Monica Trauzzi: But in terms of legs — political legs in Congress — the chances of a carbon tax passing are very slim. Is the Clean Power Plan a good step forward, then?

Hugh Welsh: It’s the first step forward, but again, I don’t think it goes far enough. Until there’s more economic incentive to make the transition away from a fossil economy to a biorenewable economy, we’re not going to see that change.

Monica Trauzzi: You’ve also talked about tying executive compensation to reducing greenhouse gas emissions. How broad of a reach could that feasibly have?

Hugh Welsh: Well, in DSM, as you may know, 30 percent of my variable pay — or my bonus — is tied to us reaching sustainability goals such as reducing greenhouse gas emissions. If you want to encourage the private sector to come with new innovation and new technology to do this, you gotta find a way to tie it to the renumeration. Otherwise, we’ll end up with a lot of pledges, which are outstanding, and it’s great to see the support, but we need to move from rhetoric to renumeration. That’s where you’re going to see real change.

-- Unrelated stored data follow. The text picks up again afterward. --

-- ==== Sys2Proof/Laws/Traffic.lean ====
section
/-!
SUPPORT. What moving requests, answers and messages can change: crossings, ports, links, a core's inbox and error counter,
the hub's and the peers' bookkeeping. Everything a core computes with, memory, tiles and vaults stand as before.
-/
namespace Sys2Proof.Machine

/-- What traffic keeps. -/
structure Traffic (s t : State) : Prop where
  fuses : t.fuses = s.fuses
  power : t.power = s.power
  sec : t.sec = s.sec
  mirror : t.mirror = s.mirror
  tiles : t.tiles = s.tiles
  vaults : t.vaults = s.vaults
  units : t.units = s.units
  mem : t.mem = s.mem
  scratch : t.scratch = s.scratch
  hostMem : t.hostMem = s.hostMem
  ticks : t.ticks = s.ticks
  epoch : t.epoch = s.epoch
  free : t.free = s.free
  pending : t.pending = s.pending
  state : t.dev.state = s.dev.state
  gen : t.dev.gen = s.dev.gen
  step : t.dev.step = s.dev.step
  plan : t.dev.plan = s.dev.plan
  inReset : t.dev.inReset = s.dev.inReset
  holder : t.dev.holder = s.dev.holder
  active : t.dev.active = s.dev.active
  faults : t.dev.faults = s.dev.faults
  faultSeq : t.dev.faultSeq = s.dev.faultSeq
  core : ∀ c, t.core c = { s.core c with inbox := (t.core c).inbox, r5 := (t.core c).r5 }

theorem Traffic.refl (s : State) : Traffic s s := by constructor <;> intros <;> rfl

theorem Traffic.trans {s t u : State} (a : Traffic s t) (b : Traffic t u) : Traffic s u := by
  constructor
  case core => intro c; rw [b.core c, a.core c]
  all_goals first
    | exact b.fuses.trans a.fuses | exact b.power.trans a.power | exact b.sec.trans a.sec | exact b.mirror.trans a.mirror
    | exact b.tiles.trans a.tiles | exact b.vaults.trans a.vaults | exact b.units.trans a.units | exact b.mem.trans a.mem
    | exact b.scratch.trans a.scratch | exact b.hostMem.trans a.hostMem | exact b.ticks.trans a.ticks
    | exact b.epoch.trans a.epoch | exact b.free.trans a.free | exact b.pending.trans a.pending
    | exact b.state.trans a.state | exact b.gen.trans a.gen
    | exact b.step.trans a.step | exact b.plan.trans a.plan | exact b.inReset.trans a.inReset
    | exact b.holder.trans a.holder | exact b.active.trans a.active | exact b.faults.trans a.faults
    | exact b.faultSeq.trans a.faultSeq

theorem traffic_xings (s : State) (x : Tab Xing) : Traffic s { s with xings := x } := by constructor <;> intros <;> rfl
theorem traffic_ports (s : State) (x : Tab Port) : Traffic s { s with ports := x } := by constructor <;> intros <;> rfl
theorem traffic_links (s : State) (x : Tab Link) : Traffic s { s with links := x } := by constructor <;> intros <;> rfl
theorem traffic_out (s : State) (x : List Out) : Traffic s { s with out := x } := by constructor <;> intros <;> rfl
theorem traffic_nextRq (s : State) (x : Nat) : Traffic s { s with nextRq := x } := by constructor <;> intros <;> rfl

/-- A change of the device's record that keeps what traffic keeps. -/
theorem traffic_dev (s : State) (f : Dev → Dev) (h : ∀ d, (f d).state = d.state ∧ (f d).gen = d.gen ∧ (f d).step = d.step ∧
    (f d).plan = d.plan ∧ (f d).inReset = d.inReset ∧ (f d).holder = d.holder ∧ (f d).active = d.active ∧
    (f d).faults = d.faults ∧ (f d).faultSeq = d.faultSeq) : Traffic s (s.updDev f) := by
  obtain ⟨h1, h2, h3, h4, h5, h6, h7, h8, h9⟩ := h s.dev
  constructor <;> intros <;> first | rfl | assumption

/-- A change of a core's inbox and error counter. -/
theorem traffic_core (s : State) (c : Nat) (f : Core → Core)
    (h : ∀ k : Core, f k = { k with inbox := (f k).inbox, r5 := (f k).r5 }) : Traffic s (s.updCore c f) := by
  constructor
  case core =>
    intro d
    by_cases hd : c = d
    · subst hd; rw [State.updCore_core]; exact h _
    · rw [State.updCore_core_ne s f hd]
  all_goals rfl

theorem forEach_traffic {α : Type} (l : List α) (f : State → α → State) (h : ∀ s a, Traffic s (f s a)) (s : State) :
    Traffic s (forEach l s f) :=
  forEach_keeps (Traffic s) l f (fun t a ht => ht.trans (h t a)) s (Traffic.refl s)

/-! ## Links -/

theorem passItem_traffic (s : State) (k : Nat) : Traffic s (passItem s k) := traffic_xings s _

theorem sendFlit_traffic (s : State) (n fk p : Nat) (b : Bool) : Traffic s (sendFlit s n fk p b) :=
  ((traffic_links s _).trans (traffic_out _ _)).trans (passItem_traffic _ _)

theorem trySend_traffic (s : State) (n : Nat) (m : Msg) : Traffic s (trySend s n m).1 := by
  unfold trySend
  simp only
  generalize (if isResponse m.mt = true then (s.link n).rsCred else (s.link n).rqCred) = cred
  split
  · exact forEach_traffic _ _ (fun s ch => sendFlit_traffic s _ _ _ _) s
  · exact Traffic.refl s

theorem flushQueue_traffic (n : Nat) (l : List Msg) : ∀ (a b : Bool) (s : State), Traffic s (flushQueue n l a b s) := by
  induction l with
  | nil => intro a b s; exact Traffic.refl s
  | cons m l ih =>
    intro a b s
    simp only [flushQueue]
    generalize (if isResponse m.mt = true then b else a) = stop
    split
    · exact (traffic_links s _).trans (ih _ _ _)
    · split
      · next s' h => have := trySend_traffic s n m; rw [h] at this; exact this.trans (ih _ _ _)
      · next s' h => have := trySend_traffic s n m; rw [h] at this; exact (this.trans (traffic_links s' _)).trans (ih _ _ _)

theorem flushLink_traffic (s : State) (n : Nat) : Traffic s (flushLink s n) := by
  unfold flushLink
  split
  · exact (traffic_links s _).trans (flushQueue_traffic _ _ _ _ _)
  · exact Traffic.refl s

theorem sendMsg_traffic (s : State) (n : Nat) (m : Msg) : Traffic s (sendMsg s n m) := by
  unfold sendMsg
  split
  · exact (traffic_links s _).trans (flushLink_traffic _ _)
  · exact Traffic.refl s

theorem sendRouted_traffic (s : State) (d a : Nat) (m : Msg) : Traffic s (sendRouted s d a m) := by
  unfold sendRouted
  split
  · exact sendMsg_traffic _ _ _
  · exact Traffic.refl s

/-! ## Answers -/

theorem finishServe_traffic (s : State) (v : Serve) : Traffic s (finishServe s v) := by
  unfold finishServe
  split
  · apply forEach_traffic
    intro s run
    split
    · exact Traffic.refl s
    · exact sendRouted_traffic _ _ _ _
  · exact sendRouted_traffic _ _ _ _

theorem serveLine_traffic (s : State) (n src tag : Nat) (a : Rsp) : Traffic s (serveLine s n src tag a) := by
  unfold serveLine
  split
  · exact Traffic.refl s
  · simp only
    split
    · refine Traffic.trans ?_ (finishServe_traffic _ _)
      exact traffic_dev _ _ (fun d => ⟨rfl, rfl, rfl, rfl, rfl, rfl, rfl, rfl, rfl⟩)
    · exact traffic_dev s _ (fun d => ⟨rfl, rfl, rfl, rfl, rfl, rfl, rfl, rfl, rfl⟩)

theorem deliver_traffic (s : State) (a : Rsp) : Traffic s (deliver s a) := by
  unfold deliver
  split
  · split
    · exact traffic_out s _
    · exact Traffic.refl s
  · split
    · exact traffic_out s _
    · exact Traffic.refl s
  · exact serveLine_traffic _ _ _ _ _
  · apply traffic_dev
    intro d
    unfold hubAcked hubCame
    split <;> split <;> exact ⟨rfl, rfl, rfl, rfl, rfl, rfl, rfl, rfl, rfl⟩
  · split
    · exact traffic_core s _ _ (fun k => rfl)
    · exact Traffic.refl s

theorem answerAt_traffic (s : State) (a : Rsp) : Traffic s (answerAt s a) := by
  unfold answerAt
  split
  · exact (passItem_traffic _ _).trans (deliver_traffic _ _)
  · exact (passItem_traffic _ _).trans (deliver_traffic _ _)
  · exact deliver_traffic _ _

theorem refuseRq_traffic (s : State) (r : Rq) : Traffic s (refuseRq s r) := answerAt_traffic _ _

theorem loseAnswer_traffic (s : State) (a : Rsp) : Traffic s (loseAnswer s a) := by
  unfold loseAnswer
  split
  · split
    · exact Traffic.refl s
    · exact deliver_traffic _ _
  · exact answerAt_traffic _ _

theorem present_traffic (s : State) (k : Nat) (it : Item) (rest : List Nat) : Traffic s (present s k it rest) := by
  unfold present
  split
  · split
    · exact refuseRq_traffic _ _
    · exact loseAnswer_traffic _ _
  · exact traffic_xings s _

theorem sendOn_traffic (s : State) (it : Item) (l : List Nat) : Traffic s (sendOn s it l) := by
  unfold sendOn
  split
  · split
    · exact deliver_traffic _ _
    · exact refuseRq_traffic _ _
  · exact present_traffic _ _ _ _

theorem takeHead_traffic (s : State) (k : Nat) : Traffic s (takeHead s k) := traffic_xings s _

theorem answerFrom_traffic (s : State) (h : Stop) (a : Rsp) : Traffic s (answerFrom s h a) := by
  unfold answerFrom
  split
  · exact sendOn_traffic _ _ _
  · exact loseAnswer_traffic _ _

/-! ## Requests -/

theorem countR5_traffic (s : State) (o : Owner) : Traffic s (countR5 s o) := by
  unfold countR5
  split
  · exact traffic_ports s _
  · exact traffic_ports s _
  · exact traffic_dev s _ (fun d => ⟨rfl, rfl, rfl, rfl, rfl, rfl, rfl, rfl, rfl⟩)
  · exact traffic_dev s _ (fun d => ⟨rfl, rfl, rfl, rfl, rfl, rfl, rfl, rfl, rfl⟩)
  · split
    · exact traffic_core s _ _ (fun k => rfl)
    · exact Traffic.refl s

theorem fencedRq_traffic (s : State) (r : Rq) : Traffic s (fencedRq s r) := by
  unfold fencedRq
  split
  · refine Traffic.trans ?_ (refuseRq_traffic _ _)
    exact traffic_dev _ _ (fun d => ⟨rfl, rfl, rfl, rfl, rfl, rfl, rfl, rfl, rfl⟩)
  · simp only
    split
    · refine Traffic.trans ?_ (refuseRq_traffic _ _)
      exact traffic_dev _ _ (fun d => ⟨rfl, rfl, rfl, rfl, rfl, rfl, rfl, rfl, rfl⟩)
    · refine Traffic.trans ?_ (answerAt_traffic _ _)
      exact traffic_dev _ _ (fun d => ⟨rfl, rfl, rfl, rfl, rfl, rfl, rfl, rfl, rfl⟩)

theorem issueStacked_traffic (s : State) (r : Rq) : Traffic s (issueStacked s r) := by
  have h1 := (countR5_traffic s r.own).trans (refuseRq_traffic _ r)
  have h2 := fencedRq_traffic s r
  have h3 := refuseRq_traffic s r
  have h4 := fun r' l => sendOn_traffic s (.rq r') l
  rcases hp : s.place r.da with _ | p
  · simp only [issueStacked, hp]; exact h1
  · simp only [issueStacked, hp]
    by_cases hb : (s.inBankMode r.da && r.own.fenced) = true
    · rw [if_pos hb]; exact h2
    · rw [if_neg hb]
      by_cases hu : (!s.vaultUsable p.tile p.vault) = true
      · rw [if_pos hu]; exact h3
      · rw [if_neg hu]
        rcases hw : s.path r.own.stop (.vault p.tile p.vault) with _ | w
        · exact h3
        · exact h4 _ _

/-- What `issue` does once the request has its number. -/
theorem issue_from (s : State) (own : Owner) (kind : RqKind) (da : Nat) (mask : BitVec 64) (data : Line) (poison : Bool)
    (hint mis : Nat) : ∃ r, Traffic { s with nextRq := s.nextRq + 1 } (issue s own kind da mask data poison hint mis) ∧
      r = s.newRq own kind da mask data poison hint mis := by
  refine ⟨_, ?_, rfl⟩
  unfold issue
  generalize s.newRq own kind da mask data poison hint mis = r
  simp only
  generalize ({ s with nextRq := s.nextRq + 1 } : State) = u
  generalize hdr : s.dev.devid.toNat = dv
  split
  · exact issueStacked_traffic _ _
  · split
    · split
      · exact sendOn_traffic _ _ _
      · exact refuseRq_traffic _ _
    · refine Traffic.trans ?_ (refuseRq_traffic _ _)
      exact traffic_ports _ _
  · split
    · exact refuseRq_traffic _ _
    · split
      · exact issueStacked_traffic _ _
      · refine Traffic.trans ?_ (refuseRq_traffic _ _)
        exact traffic_dev _ _ (fun d => ⟨rfl, rfl, rfl, rfl, rfl, rfl, rfl, rfl, rfl⟩)
    · split
      · exact sendOn_traffic _ _ _
      · exact refuseRq_traffic _ _
  · exact (countR5_traffic _ _).trans (refuseRq_traffic _ _)

/-- A request issued changes nothing but traffic. -/
theorem issue_traffic (s : State) (own : Owner) (kind : RqKind) (da : Nat) (mask : BitVec 64) (data : Line) (poison : Bool)
    (hint mis : Nat) : Traffic s (issue s own kind da mask data poison hint mis) := by
  obtain ⟨_, h, _⟩ := issue_from s own kind da mask data poison hint mis
  exact (traffic_nextRq s _).trans h

theorem sendPeer_traffic (s : State) (n : Nat) (l : List Rq) : Traffic s (sendPeer s n l) := by
  unfold sendPeer
  split
  · exact Traffic.refl s
  · simp only
    split
    · exact forEach_traffic _ _ (fun s r => refuseRq_traffic s r) s
    · refine Traffic.trans ?_ (sendMsg_traffic _ _ _)
      exact traffic_dev _ _ (fun d => ⟨rfl, rfl, rfl, rfl, rfl, rfl, rfl, rfl, rfl⟩)

theorem askPage_traffic (s : State) (x : Nat) (page : BitVec 45) : Traffic s (askPage s x page) := by
  unfold askPage
  simp only
  split
  · exact Traffic.refl s
  · exact (traffic_ports s _).trans (traffic_out _ _)

theorem sendHost_traffic (s : State) (x : Nat) (r : Rq) : Traffic s (sendHost s x r) := by
  unfold sendHost
  simp only
  split
  · exact Traffic.refl s
  · split
    · exact (traffic_ports s _).trans (traffic_out _ _)
    · exact askPage_traffic _ _ _

theorem arriveHost_traffic (s : State) (x : Nat) (r : Rq) : Traffic s (arriveHost s x r) := by
  unfold arriveHost
  simp only
  split
  · exact (traffic_ports _ _).trans (refuseRq_traffic _ _)
  · split
    · exact answerFrom_traffic _ _ _
    · exact (traffic_ports _ _).trans (sendHost_traffic _ _ _)

theorem snoopFor_traffic (s : State) (r : Rq) : Traffic s (snoopFor s r) := by
  unfold snoopFor
  split
  · exact Traffic.refl s
  · apply forEach_traffic
    intro s x
    simp only
    split
    · split
      · exact traffic_ports s _
      · exact (traffic_ports s _).trans (traffic_out _ _)
    · exact Traffic.refl s

end Sys2Proof.Machine
end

Monica Trauzzi: But how would you put that into place? I mean, you can’t necessarily put a policy into place.

Hugh Welsh: I’d like to see companies who step up and make a climate pledge also put their money where their mouth is and tie their executive compensation to reaching some of the goals that they’ve pledged to reach.

Monica Trauzzi: All right. Very interesting. We’ll end it there. Thank you for coming on the show.

Hugh Welsh: Thank you.

Monica Trauzzi: And thanks for watching. We’ll see you back here tomorrow.